■ **WHAT IS NEEDED**
Identify each line below that contains the word "BitVec", and copy it out.

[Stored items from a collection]
• • • • •

-- ==== Sys2Proof/Laws/State.lean ====
section
/-! SUPPORT. What each update of one part of the chip leaves as it was: one lemma per update and field, and per update and
reader; and what it makes of its own part. -/

namespace Sys2Proof.Machine

variable (s : Chip)

/-! ### Fields -/

section
variable (p : Nat) (f : Port → Port)
@[simp] theorem Chip.setPort_part : (s.setPort p f).part = s.part := rfl
@[simp] theorem Chip.setPort_now : (s.setPort p f).now = s.now := rfl
@[simp] theorem Chip.setPort_timebase : (s.setPort p f).timebase = s.timebase := rfl
@[simp] theorem Chip.setPort_pins : (s.setPort p f).pins = s.pins := rfl
@[simp] theorem Chip.setPort_objs : (s.setPort p f).objs = s.objs := rfl
@[simp] theorem Chip.setPort_mem : (s.setPort p f).mem = s.mem := rfl
@[simp] theorem Chip.setPort_hbm : (s.setPort p f).hbm = s.hbm := rfl
@[simp] theorem Chip.setPort_links : (s.setPort p f).links = s.links := rfl
@[simp] theorem Chip.setPort_engines : (s.setPort p f).engines = s.engines := rfl
@[simp] theorem Chip.setPort_tn : (s.setPort p f).tn = s.tn := rfl
@[simp] theorem Chip.setPort_gn : (s.setPort p f).gn = s.gn := rfl
@[simp] theorem Chip.setPort_queues : (s.setPort p f).queues = s.queues := rfl
@[simp] theorem Chip.setPort_job : (s.setPort p f).job = s.job := rfl
@[simp] theorem Chip.setPort_cpLast : (s.setPort p f).cpLast = s.cpLast := rfl
@[simp] theorem Chip.setPort_sync : (s.setPort p f).sync = s.sync := rfl
@[simp] theorem Chip.setPort_coll : (s.setPort p f).coll = s.coll := rfl
@[simp] theorem Chip.setPort_cores : (s.setPort p f).cores = s.cores := rfl
@[simp] theorem Chip.setPort_cellar : (s.setPort p f).cellar = s.cellar := rfl
@[simp] theorem Chip.setPort_power : (s.setPort p f).power = s.power := rfl
@[simp] theorem Chip.setPort_mgmt : (s.setPort p f).mgmt = s.mgmt := rfl
@[simp] theorem Chip.setPort_log : (s.setPort p f).log = s.log := rfl
@[simp] theorem Chip.setPort_service : (s.setPort p f).service = s.service := rfl
@[simp] theorem Chip.setPort_out : (s.setPort p f).out = s.out := rfl
@[simp] theorem Chip.setPort_freeCtr : (s.setPort p f).freeCtr = s.freeCtr := rfl
@[simp] theorem Chip.setPort_obj (j : Nat) : (s.setPort p f).obj j = s.obj j := rfl
@[simp] theorem Chip.setPort_objb (j : Nat) : (s.setPort p f).objb j = s.objb j := rfl
@[simp] theorem Chip.setPort_obju (j u : Nat) : (s.setPort p f).obju j u = s.obju j u := rfl
@[simp] theorem Chip.setPort_engine (j : Nat) : (s.setPort p f).engine j = s.engine j := rfl
@[simp] theorem Chip.setPort_core (j : Nat) : (s.setPort p f).core j = s.core j := rfl
@[simp] theorem Chip.setPort_queueAt (j : Nat) : (s.setPort p f).queueAt j = s.queueAt j := rfl
@[simp] theorem Chip.setPort_counter (j : Nat) : (s.setPort p f).counter j = s.counter j := rfl
@[simp] theorem Chip.setPort_comm (j : Nat) : (s.setPort p f).comm j = s.comm j := rfl
@[simp] theorem Chip.setPort_site (j : Nat) : (s.setPort p f).site j = s.site j := rfl
@[simp] theorem Chip.setPort_die (j : Nat) : (s.setPort p f).die j = s.die j := rfl
@[simp] theorem Chip.setPort_aon : (s.setPort p f).aon = s.aon := rfl
@[simp] theorem Chip.setPort_awake : (s.setPort p f).awake = s.awake := rfl
@[simp] theorem Chip.setPort_live : (s.setPort p f).live = s.live := rfl
end
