/-- Link 0 is down with a read outstanding, and the way round it over the other row carries messages. -/
def detour : State :=
  on { chip with links := (0, some { Link.reset 0 with outstanding := [gdp .read] }) ::
    [6, 3, 7].map fun l => (l, some { Link.reset l with state := .active }) }

/-- The descriptor of site 1 on link 0, its UID and grants zero but for four credits of P0. -/
def peerDesc : List Byte :=
  let d := fit 252 (leBytes 2 0x4744 ++ [1, 0] ++ leBytes 2 0x0100 ++ leBytes 2 1 ++ leBytes 2 1 ++
    [3, BitVec.ofNat 8 (descSite 1), BitVec.ofNat 8 (descOrient 1), BitVec.ofNat 8 (farEnd 0).2, 3, 2] ++ leBytes 2 1536 ++
    [24, 2, 5, 0, 0x2C, 0] ++ leBytes 8 7 ++ leBytes 2 4 ++ leBytes 6 0 ++ leBytes 8 (linkFeatures 0))
  d ++ leBytes 4 (crc32c d)

/-- The key of an image as manufactured. -/
theorem factory_key (k : Nat) : imageKey (Config.factoryImage k) = (Config.factoryKey k).val := by
  let b := Config.factoryBytes k
  have hx : (b.take 80 ++ List.replicate (80 - b.length) 0#8).length = 80 := by simp; omega
  have hd : (Config.factoryImage k).drop 80 = BitVec.ofNat 8 (Config.factoryKey k).val :: b.drop 81 := by
    simp only [Config.factoryImage]
    rw [List.append_assoc]
    exact List.drop_left' hx
  simp only [imageKey, imageField, slice, hd, List.take_succ_cons, List.take_zero, List.length_singleton, Nat.sub_self,
    List.replicate_zero, List.append_nil, leNat, BitVec.toNat_ofNat]
  omega

/-- An image as manufactured passes at boot: its key is one of the four, and none is revoked. -/
theorem slot_sound : State.reset.mgmt.slotOk 1 = true := by
  simp [Mgmt.slotOk, Mgmt.keyLives, factory_key, State.reset, Chip.reset, Mgmt.reset, Mgmt.component, Component.reset, Tab.get]

/-- Link 0 settles with that descriptor, whatever the chip's own UID and grants are. -/
theorem settles :
    let s := linked 0 (fun x => { x with state := .exchange })
    s.live = true ∧ (s.link 0).state = .exchange ∧ descValid (fit 256 peerDesc) = true ∧
      settlement 0 (s.localDesc 0) (fit 256 peerDesc) = .settled (settleOf (chip.localDesc 0) (fit 256 peerDesc)) := by
  intro s
  refine ⟨by decide +kernel, by decide +kernel, by decide +kernel, ?_⟩
  have h : ¬ descField (s.localDesc 0) 32 2 < 4 := by
    have e : descField (s.localDesc 0) 32 2 = (max 4 (Config.gdpCredits 0 0).toNat) % 256 +
        256 * ((max 4 (Config.gdpCredits 0 0).toNat) / 256 % 256 + 256 * 0) := rfl
    have := (Config.gdpCredits 0 0).isLt
    omega
  unfold settlement
  rw [if_neg (by decide +kernel), if_neg]
  · rfl
  · simp only [h]
    decide +kernel

/-- The slots of that superframe: cells of zeros. -/
def hearingSlots : List (Bool × BitVec 512) := List.replicate 16 (true, 0)

/-- A chip of a 4 by 4 domain one port of which reaches chip 1. -/
def cabled (t : Tn) : State :=
  { active 0 (fun x => { x with peerIdent := 0x00010001 }) with
    objs := [(O.chipNumber, 0), (O.chipAssigned, 1), (O.domainX, 4), (O.domainY, 4)], tn := t }

/-- A bulk packet that waits at port 4. -/
def outOf : OutPacket := { port := 4, pkt := { gnBlank with vc := 4 }, aged := false }

def cellarsUp : State :=
  on { chip with links := (List.range 14).map fun l => (l, some { Link.reset l with state := .active, credits := [64, 64, 64, 64] }) }

/-- A COLLECTIVE at the head of queue 0. -/
def collHead : QEntry := entryOf 8 .waiting
def collecting : State := { queueing [collHead] with coll := { Coll.reset with comms := [(0, group)] } }

/-! ### States and operands that meet the hypotheses, clause by clause -/

theorem meets_Step_runs_the_front_command :
    (∃ (c : Instr) (rest : List Instr) (s : State), s.pending = c :: rest) ∧
    (∃ (s : State), s.pending = []) :=
  ⟨⟨.jobReady, [], { up with pending := [.jobReady] }, by decide +kernel⟩,
   ⟨up, by decide +kernel⟩⟩

theorem meets_Every_command_answers_a_next_state :
    ∃ (s t : State), step s = .next t :=
  ⟨up, { up with toChip := up.toChip.nanosecond }, by and_intros <;> first | decide +kernel | rfl⟩

theorem meets_Held_in_reset_is_kept :
    ∃ (s t : State), s.inReset ∧ step s = .next t :=
  ⟨State.reset, { State.reset with toChip := State.reset.toChip.nanosecond }, by and_intros <;> first | decide +kernel | rfl⟩

theorem meets_Latched_shutdown_is_kept :
    ∃ (s t : State), s.heldOff ∧ step s = .next t :=
  ⟨off, { off with toChip := off.toChip.nanosecond }, by and_intros <;> first | decide +kernel | rfl⟩

theorem meets_Dies_without_power_do_nothing :
    ∃ (s : State), s.live = false :=
  ⟨State.reset, by decide +kernel⟩

theorem meets_Reset_and_boot :
    (∃ (s : State) (w : Nat), s.pins.vaon = true ∧ 10000 ≤ w ∧ s.power.shutdown = none) ∧
    (∃ (s : State) (w : Nat), s.pins.vaon = true ∧ 10000 ≤ w ∧ s.power.shutdown.isSome = true) ∧
    (∃ (s : State) (w : Nat), (s.pins.vaon = false ∨ w < 1000)) ∧
    (∃ (s : State) (w : Nat), 1000 ≤ w ∧ w < 10000) ∧
    (∃ (s : State) (e u : Bool), s.pins.vaon = true ∧ s.pins.resetLow = true ∧ (e = true ∨ s.pins.shutdownHigh = false ∨
      s.power.shutdown.isSome = true)) ∧
    (∃ (s : State) (e u : Bool), (s.pins.vaon = false ∨ s.pins.resetLow = false)) ∧
    (∃ (s : State) (u : Bool), s.pins.vaon = true ∧ s.pins.resetLow = true ∧ s.pins.shutdownHigh = true ∧ s.power.shutdown =
      none ∧ s.mgmt.slotOk 1 = true ∧ (u = true ∨ s.mgmt.recoveryRequest = true)) ∧
    (∃ (s : State) (u : Bool), s.pins.vaon = true ∧ s.pins.resetLow = true ∧ s.pins.shutdownHigh = true ∧ s.power.shutdown =
      none ∧ s.mgmt.slotOk 1 = false) ∧
    (∃ (s : State), s.pins.vaon = true ∧ s.pins.resetLow = true ∧ s.pins.shutdownHigh = true ∧ s.power.shutdown = none ∧
      s.mgmt.slotOk 1 = true ∧ s.mgmt.recoveryRequest = false ∧ s.hbm.cache = []) ∧
    (∃ (s : State), s.awake = true ∧ s.mgmt.linkUp = false) ∧
    (∃ (s : State), s.awake = true ∧ s.mgmt.configOpen = true ∧ s.obj O.safetyMode = 0) ∧
    (∃ (s : State), s.awake = true ∧ s.mgmt.configOpen = true ∧ s.mgmt.configSince + 1000000 * s.obj O.configWindow ≤ s.aon ∧
      s.obj O.safetyMode = 1 ∧ s.objb O.enclosedDecl = false) ∧
    (∃ (s : State), s.live = true ∧ s.mayBeReady = true) :=
  ⟨⟨up, 10000, by decide +kernel⟩,
   ⟨off, 10000, by decide +kernel⟩,
   ⟨up, 999, by decide +kernel⟩,
   ⟨up, 5000, by decide +kernel⟩,
   ⟨State.reset, true, false, by decide +kernel⟩,
   ⟨up, false, false, by decide +kernel⟩,
   ⟨State.reset, true, by exact ⟨rfl, rfl, rfl, rfl, slot_sound, .inl rfl⟩⟩,
   ⟨{ State.reset with mgmt := { Mgmt.reset with components := [(1, { Component.reset with image := some [] })] } }, false,
     by decide +kernel⟩,
   ⟨State.reset, by exact ⟨rfl, rfl, rfl, rfl, slot_sound, rfl, rfl⟩⟩,
   ⟨on { chip with mgmt := { chip.mgmt with linkUp := false } }, by decide +kernel⟩,
   ⟨on { chip with mgmt := { chip.mgmt with configOpen := true } }, by decide +kernel⟩,
   ⟨on { chip with now := 60000000000000, objs := [(O.safetyMode, 1)], mgmt := { chip.mgmt with configOpen := true } },
     by decide +kernel⟩,
   ⟨on { chip with mgmt := { chip.mgmt with stage := 3 } }, by decide +kernel⟩⟩
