/-- 40_send.md R77: the only exception of a byte transfer is `TransportError`, at a write step; if its k-th write fails (k
from 0 here), the trace is the fault-free one cut before that write, then `WF` with the same value. -/
def Obligations.ByteTransferFailsOnlyAtAWrite : Prop :=
  (∀ (m : Mode) (b : Byte) (s : State) (k : Nat), s.sq = .idle → k < 6 → s.BusOk k → s.answerAhead k = .err →
    ∃ t, exec (transferOp m b) s = .next t ∧
      (sendTrace s.delays s.addr m b s.bl)[(writeStep k).index]? = some (.w s.addr (writeValue m b s.bl k)) ∧
      t.trace = s.trace ++ (sendTrace s.delays s.addr m b s.bl).take (writeStep k).index ++
        [.wf s.addr (writeValue m b s.bl k)] ∧
      t.sq = .idle ∧ t.tf = true ∧ t.answers = s.answers ++ [.fault .transportError (writeStep k) none]) ∧
  (∀ (m : Mode) (b : Byte) (s t : State), s.sq = .idle → exec (transferOp m b) s = .next t →
    ∀ cause at' word, Answer.fault cause at' word ∈ t.answers → Answer.fault cause at' word ∉ s.answers →
      cause = .transportError ∧ ∃ k, k < 6 ∧ at' = writeStep k)

/-- 60_exceptions.md R109: a write that never returns leaves the block at its step, busy, for ever: no event, no `TF`, no
answer. "No step enabled" is here a step to the same state (log entry 6). -/
def Obligations.HungWriteHangsTheBlockForEver : Prop :=
  (∀ (s : State) (v : Byte), s.micro = some (.write v) → s.busAnswer = .never →
    ∀ n, runSteps n s = .next s) ∧
  (∀ (m : Mode) (b : Byte) (s : State) (k : Nat), s.sq = .idle → k < 6 → s.BusOk k → s.answerAhead k = .never →
    ∃ t, exec (transferOp m b) s = .next t ∧ t.sq = writeStep k ∧ t.busy = true ∧
      t.trace = s.trace ++ (sendTrace s.delays s.addr m b s.bl).take (writeStep k).index ∧
      t.tf = s.tf ∧ t.answers = s.answers ∧ ∀ n, runSteps n t = .next t)

/-- 10_state.md R17, its derived sentence that the sequencer and the big-step `Send` give the same traces: a byte transfer
is what the machine's own steps make of the accepted operation. -/
def Obligations.ByteTransferIsTheSequencersRun : Prop :=
  ∀ (m : Mode) (b : Byte) (s : State), s.sq = .idle →
    ∃ n, n ≤ 10 ∧ runSteps n (acceptTransfer m b s) = exec (transferOp m b) s

/-- 40_send.md R79: every write of a byte transfer goes to `ADDR`, zero-extended at the port, whatever the operand. -/
def Obligations.EveryWriteOfATransferGoesToAddr : Prop :=
  (∀ a : DevAddr, (busAddress a).toNat = a.toNat) ∧
  (∀ (m : Mode) (b : Byte) (s t : State), exec (transferOp m b) s = .next t →
    ∃ new, t.trace = s.trace ++ new ∧ ∀ e, e ∈ new → ∀ a, e.address = some a → a = s.addr)

/-- 70_reset_and_hazards.md R129 (its table, derived there from R102 and R22): what the successful writes before a failed
one have left, by the failing write k from 0, and the nibbles already latched. A fault at `S3` or `S8` leaves the
enable line asserted. -/
def Obligations.FaultLeavesTheseWritesBehindTheBus : Prop :=
  ∀ (m : Mode) (b : Byte) (s : State) (k : Nat), s.sq = .idle → k < 6 → s.BusOk k → s.answerAhead k = .err →
    ∃ t new, exec (transferOp m b) s = .next t ∧ t.trace = s.trace ++ new ∧
      (writesTo s.addr new).getLast? =
        [none, some (composeHi m b s.bl), some (assertEnable (composeHi m b s.bl)), some (composeHi m b s.bl),
          some (composeLo m b s.bl), some (assertEnable (composeLo m b s.bl))].getD k none ∧
      latched s.addr new = (if k < 3 then [] else [(m, highNibble b)])

/-- 40_send.md R76 (derived there): a fault-free transfer latches the two nibbles, pairing them gives the mode and the byte
back, whatever the backlight, so two transfers with the same trace sent the same byte in the same mode. -/
def Obligations.LatchedNibblesAreTheOperand : Prop :=
  (∀ (dl : Delays) (a : DevAddr) (m : Mode) (b : Byte) (bl : Bool),
    latched a (sendTrace dl a m b bl) = [(m, highNibble b), (m, lowNibble b)] ∧
    pairNibbles (latched a (sendTrace dl a m b bl)) = [(m, b)]) ∧
  (∀ (dl : Delays) (a : DevAddr) (m m' : Mode) (b b' : Byte) (bl : Bool),
    sendTrace dl a m b bl = sendTrace dl a m' b' bl → m = m' ∧ b = b')

/-- 70_reset_and_hazards.md R125: with enable asserted at least 0.5 ms before it is deasserted, and at least 0.5 ms after
that before the next write; in the trace and at the sequencer's steps. The premises, a build whose delays are that long and a
legal configuration, are kept by every step (StepKeepsTheRecordInvariant). -/
def Obligations.StrobeKeepsBothMinimumDelays : Prop :=
  (∀ (dl : Delays) (a : DevAddr) (c : Byte), dl.wf = true → ∃ d d', 500 ≤ d ∧ 500 ≤ d' ∧
    strobeTrace dl a c = [.w a c, .w a (assertEnable c), .t d, .w a (deassertEnable c), .t d']) ∧
  (∀ s : State, s.ConfigLegal → (s.sq = .s2 ∨ s.sq = .s7 ∨ s.sq = .s4 ∨ s.sq = .s9) →
    ∃ d, 500 ≤ d ∧ s.micro = some (.delay d)) ∧
  Config.defaultDelays.pulse = 500 ∧ Config.defaultDelays.settle = 500 ∧
  ∀ dl : Delays, 500 ≤ dl.pulse → 500 ≤ dl.settle → dl.wf = true
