-- ==== Sys2Proof/Tests/Slice0.lean ====
section
/-! SUPPORT. Tests: the checks of WellFormed on ill-formed terms, words written out bit by bit, small one-step tests with
the values of 95_test_vectors.md, and for every statement with hypotheses a witness that meets them. -/

namespace Sys2Proof.Machine

/-! ### Helpers -/

/-- A field of the next state an outcome answers, if it answers one. -/
def fieldOf {α : Type} (f : State → α) : Host.Outcome State Fault Refusal → Option α
  | .next t => some (f t)
  | .fault _ => none
  | .refused _ => none

/-- The fault an outcome answers, if it answers one. -/
def faultOf : Host.Outcome State Fault Refusal → Option Fault
  | .next _ => none
  | .fault f => some f
  | .refused _ => none

/-- The reset state with the bus's next answers. -/
def onBus (answers : List BusAnswer) : State := State.reset.withBus answers

/-- The bus takes six bytes. -/
def sixOk : List BusAnswer := [.ok, .ok, .ok, .ok, .ok, .ok]

/-- The block at the step `q` of `DAT 0x41`, backlight on, with the bus's next answers. -/
def atStep (q : Sq) (answers : List BusAnswer) : State :=
  { onBus answers with sq := q, opm := .data, opb := 0x41#8, opl := true }

/-- The block at `S1` of `DAT 0x41`, its first write done. -/
def atS1 : State :=
  { atStep .s1 sixOk with mem := [(0x27, 0x49#8)], trace := [.w 0x27#7 0x49#8] }

/-! ### WellFormed (60_exceptions.md R104) -/

theorem test_width_zero_is_refused : Params.wf ⟨0x27, 0, 2, true⟩ = false := by decide
theorem test_width_negative_is_refused : Params.widthOk ⟨0x27, -1, 2, true⟩ = false := by decide
theorem test_max_lines_zero_is_refused : Params.wf ⟨0x27, 16, 0, true⟩ = false := by decide
theorem test_max_lines_five_is_refused : Params.maxLinesOk ⟨0x27, 16, 5, true⟩ = false := by decide
theorem test_address_0x80_is_refused : Params.wf ⟨0x80, 16, 2, true⟩ = false := by decide
theorem test_short_delays_are_refused :
    Delays.wf ⟨499, 500⟩ = false ∧ Delays.wf ⟨500, 499⟩ = false ∧ Delays.wf ⟨500, 500⟩ = true := by decide
theorem test_boundary_params_are_legal :
    Params.wf ⟨0x00, 1, 1, false⟩ = true ∧ Params.wf ⟨0x7F, 1000, 4, true⟩ = true := by decide
theorem test_instructions_are_well_formed :
    Instr.wf (.cmd 0xFF#8) = true ∧ Instr.wf (.dat 0x00#8) = true ∧ Instr.wf .bloff = true ∧
    Instr.wf .blon = true ∧ Instr.wf .bltgl = true := by decide
theorem test_illegal_construction_gives_no_block :
    faultOf (construct Config.defaultDelays ⟨0x80, 0, 5, true⟩) = some (.configurationError [.width, .maxLines, .address]) ∧
    faultOf (construct Config.defaultDelays ⟨0x27, 0, 2, true⟩) = some (.configurationError [.width]) := by decide

/-! ### Decoding (95_test_vectors.md section 2.5), the words as bits 9..0 -/

theorem test_decode_cmd : decode 0b0000101000#10 = .instr (.cmd 0x28#8) := by decide
theorem test_decode_dat : decode 0b0101000001#10 = .instr (.dat 0x41#8) := by decide
theorem test_decode_bloff : decode 0b1000000000#10 = .instr .bloff := by decide
theorem test_decode_blon : decode 0b1000000001#10 = .instr .blon := by decide
theorem test_decode_bltgl : decode 0b1000000010#10 = .instr .bltgl := by decide
theorem test_reserved_words :
    decode 0x203#10 = .reserved .fn ∧ decode 0x204#10 = .reserved .immBits ∧ decode 0x210#10 = .reserved .immBits ∧
    decode 0x2FF#10 = .reserved .immBits ∧ decode 0x300#10 = .reserved .op ∧ decode 0x341#10 = .reserved .op ∧
    decode 0x3FF#10 = .reserved .op := by decide
theorem test_decode_table_word :
    decodeTableWord 16 0x141 = some (.dat 0x41#8) ∧ decodeTableWord 16 0x202 = some .bltgl ∧
    decodeTableWord 16 0x203 = none ∧ decodeTableWord 16 0x400 = none := by decide
theorem test_encode :
    encode (.cmd 0xFF#8) = 0b0011111111#10 ∧ encode (.dat 0xFF#8) = 0b0111111111#10 ∧
    encode .bloff = 0b1000000000#10 ∧ encode .blon = 0b1000000001#10 ∧ encode .bltgl = 0b1000000010#10 := by decide

/-! ### Operations (95_test_vectors.md sections 2.3, 2.6, 2.7) -/

theorem test_cmd_0x28_backlight_on :
    fieldOf (fun t => writesTo 0x27#7 t.trace) (exec (.cmd 0x28#8) (onBus sixOk)) =
      some [0x28#8, 0x2C#8, 0x28#8, 0x88#8, 0x8C#8, 0x88#8] := by decide
theorem test_cmd_0x00_backlight_off :
    fieldOf (fun t => writesTo 0x27#7 t.trace) (exec (.cmd 0x00#8) { onBus sixOk with bl := false }) =
      some [0x00#8, 0x04#8, 0x00#8, 0x00#8, 0x04#8, 0x00#8] := by decide
theorem test_dat_0x41_full_trace :
    fieldOf State.trace (exec (.dat 0x41#8) (onBus sixOk)) =
      some [.w 0x27#7 0x49#8, .w 0x27#7 0x4D#8, .t 500, .w 0x27#7 0x49#8, .t 500,
        .w 0x27#7 0x19#8, .w 0x27#7 0x1D#8, .t 500, .w 0x27#7 0x19#8, .t 500] := by decide
theorem test_dat_0x41_fault_at_s5 :
    fieldOf State.trace (exec (.dat 0x41#8) (onBus [.ok, .ok, .ok, .err])) =
      some [.w 0x27#7 0x49#8, .w 0x27#7 0x4D#8, .t 500, .w 0x27#7 0x49#8, .t 500, .wf 0x27#7 0x19#8] ∧
    fieldOf (fun t => (t.sq, t.tf, t.bl, t.answers)) (exec (.dat 0x41#8) (onBus [.ok, .ok, .ok, .err])) =
      some (.idle, true, true, [.fault .transportError .s5 none]) := by decide
theorem test_dat_0x41_hang_at_s3 :
    fieldOf State.trace (exec (.dat 0x41#8) (onBus [.ok, .ok, .never])) =
      some [.w 0x27#7 0x49#8, .w 0x27#7 0x4D#8, .t 500] ∧
    fieldOf (fun t => (t.sq, t.busy, t.tf, t.answers)) (exec (.dat 0x41#8) (onBus [.ok, .ok, .never])) =
      some (.s3, true, false, []) := by decide
theorem test_bloff :
    fieldOf (fun t => (t.bl, t.trace, t.answers)) (exec .bloff State.reset) = some (false, [], [.done]) := by decide
theorem test_blon :
    fieldOf (fun t => (t.bl, t.trace)) (exec .blon { State.reset with bl := false }) = some (true, []) := by decide
theorem test_bltgl :
    fieldOf State.bl (exec .bltgl State.reset) = some false ∧
    fieldOf State.bl (exec .bltgl { State.reset with bl := false }) = some true := by decide

/-! ### One step of the machine (95_test_vectors.md P5; 10_state.md R17) -/

theorem test_reserved_request_has_no_effect :
    fieldOf (fun t => (t.trace, t.tf, t.bl, t.answers)) (step (State.reset.withFetchWord 16 0x3A5)) =
      some ([], false, true, [.fault .illegalRequest .idle (some 0x3A5#10)]) := by decide
theorem test_fetched_word_runs :
    fieldOf State.bl (step (State.reset.withFetchWord 16 0x200)) = some false := by decide
theorem test_sequencer_at_s8 :
    fieldOf (fun t => (t.trace, t.sq)) (step (atStep .s8 [.ok])) = some ([.w 0x27#7 0x19#8], .s9) := by decide
theorem test_wait :
    fieldOf State.trace (step (State.reset.withHost [.wait 700])) = some [.t 700] := by decide
theorem test_longer_delay_of_the_build :
    fieldOf State.trace (step { atStep .s2 [] with delays := ⟨700, 900⟩ }) = some [.t 700] ∧
    fieldOf State.trace (step { atStep .s9 [] with delays := ⟨700, 900⟩ }) = some [.t 900] := by decide
theorem test_adapter_register :
    fieldOf State.mem (step (atStep .s6 [.ok])) = some [(0x27, 0x1D#8)] := by decide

• • • • •

■ **ANSWER BOX**
    [3, BitVec.ofNat 8 (descSite 1), BitVec.ofNat 8 (descOrient 1), BitVec.ofNat 8 (farEnd 0).2, 3, 2] ++ leBytes 2 1536 ++
  have hd : (Config.factoryImage k).drop 80 = BitVec.ofNat 8 (Config.factoryKey k).val :: b.drop 81 := by
    List.replicate_zero, List.append_nil, leNat, BitVec.toNat_ofNat]
def hearingSlots : List (Bool × BitVec 512) := List.replicate 16 (true, 0)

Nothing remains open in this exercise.